1. ¿Qué es la nicotinamida?
La nicotinamida es la forma amida de la vitamina B3. También puede aparecer con el nombre de niacinamida. Está relacionada con la niacina, pero se comporta de forma distinta en el organismo. Una diferencia práctica es que la nicotinamida no provoca la reacción de enrojecimiento y calor que suele asociarse al ácido nicotínico, otra forma de niacina.
En el cuidado de la piel, la niacinamida suele encontrarse en cremas y sérums. En la investigación dermatológica, la nicotinamida también se ha estudiado como suplemento oral, a menudo en dosis de 500 mg dos veces al día. Esa dosis es mucho más alta de la que normalmente se obtiene con la alimentación, por lo que conviene verla como una dosis de tipo terapéutico y no como la cantidad habitual de un multivitamínico.
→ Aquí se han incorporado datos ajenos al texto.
/-- Lane commands and cancels that are due meet their lanes (R203, R409). -/
def State.answerCommands (s : State) : State :=
  let p := s.takeDue (fun w => match w with | .command _ _ => true | .cancel _ => true | _ => false)
  p.1.foldl (fun (t : State) d => match d.what with
    | .command code r => let q := t.laneCommand d.lane code; q.1.answerOpt r q.2
    | .cancel r => let q := t.cancelLane d.lane; q.1.answerOpt r q.2
    | _ => t) p.2

/-- Step 6: host commands in order of acceptance, and admissions of machines after them (R23, R291; log entry 26). -/
def State.commandStep (s : State) : State :=
  let p := s.answerCommands.takeDue (fun w => match w with | .admission _ => true | .keyAck => true | .releaseAck => true | _ => false)
  p.1.foldl (fun (t : State) d => match d.what with
    | .admission id =>
      if t.laneIs d.lane .vacant ∧ !(t.lane d.lane).reserved then
        let t := (t.openLane d.lane).transition d.lane .admitting
        let t := t.onLane d.lane (fun l => { l with identity := id })
        let t := t.onAirLane d.lane (fun a => { a with expected := 1, stored := [(0, 0)] })
        t.deliverKeys d.lane
      else t.onAirLane d.lane (fun a => { a with responses := a.responses.map (fun x =>
        (if x.1 = 0 then (if (t.lane d.lane).reserved then 4 else 2) else x.1, x.2)) })
    | .keyAck => t.onLane d.lane (fun l => { l with progress := l.progress ||| 2 })
    | .releaseAck => t.onLane d.lane (fun l => { l with releaseAcked := true })
    | _ => t) p.2

/-- Ticks an admission or release timeout runs in the lane's state (R20): 0x2003:01 and :02, in s. -/
def State.timeLimit (s : State) (n : Nat) : Option Nat :=
  if s.laneIs n .admitting then some (s.cfgNat 0x2003 1 * 50)
  else if s.laneIs n .releasing then some (s.cfgNat 0x2003 2 * 50)
  else none

/-- An admission or release timeout meets its lane, after the completions: transition 3 or 18 if its time is over (R20, R23). -/
def State.timeOut (n : Nat) (s : State) : State :=
  match s.timeLimit n with
  | some k => if k ≤ (s.lane n).timer then s.closeLane n else s
  | none => s

/-- Step 7: completions of every lane, then timeouts (R23). In role 1 completions rest on reports that an acknowledged DELTA
carried. -/
def State.completeStep (s : State) : State :=
  let s := s.listed.foldl (fun (t : State) n =>
    t.complete n (t.pair.role ≠ 1 || (t.released && ((t.lane n).standstill ≠ 1)))) s
  let p := s.takeDue (fun w => decide (w = .timeout))
  p.1.foldl (fun (t : State) d => t.timeOut d.lane) p.2

/-- Steps 1 and 2 over every lane, the records first (R23, R215, R229, R232). -/
def State.haltSteps (s : State) : State :=
  if s.halt.silent then s
  else
    let s := s.checkRecords.restoreRecords
    let s := s.listed.foldl (fun (t : State) n => t.applyHalt n) s
    let s := s.resumeRecords
    s.listed.foldl (fun (t : State) n => t.clearHalt n) s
Los investigadores se interesan por la nicotinamida para la piel expuesta al sol por su relación con NAD+, una molécula que las células usan para producir y gestionar energía. La radiación UV somete a estrés a las células de la piel, daña el ADN y puede debilitar la vigilancia inmunitaria local. La nicotinamida parece ayudar a reponer las reservas de NAD+, lo que puede dar a las células más capacidad para llevar a cabo tareas de reparación tras el estrés por UV.
2. Cómo puede actuar en la piel sometida a estrés por la radiación UV
La nicotinamida no es un protector solar. No se queda sobre la piel filtrando los rayos UV. Los estudios de laboratorio y en piel humana sugieren una función distinta: ayudar a las células cutáneas a afrontar las consecuencias una vez que la exposición a la radiación UV ya ha causado estrés.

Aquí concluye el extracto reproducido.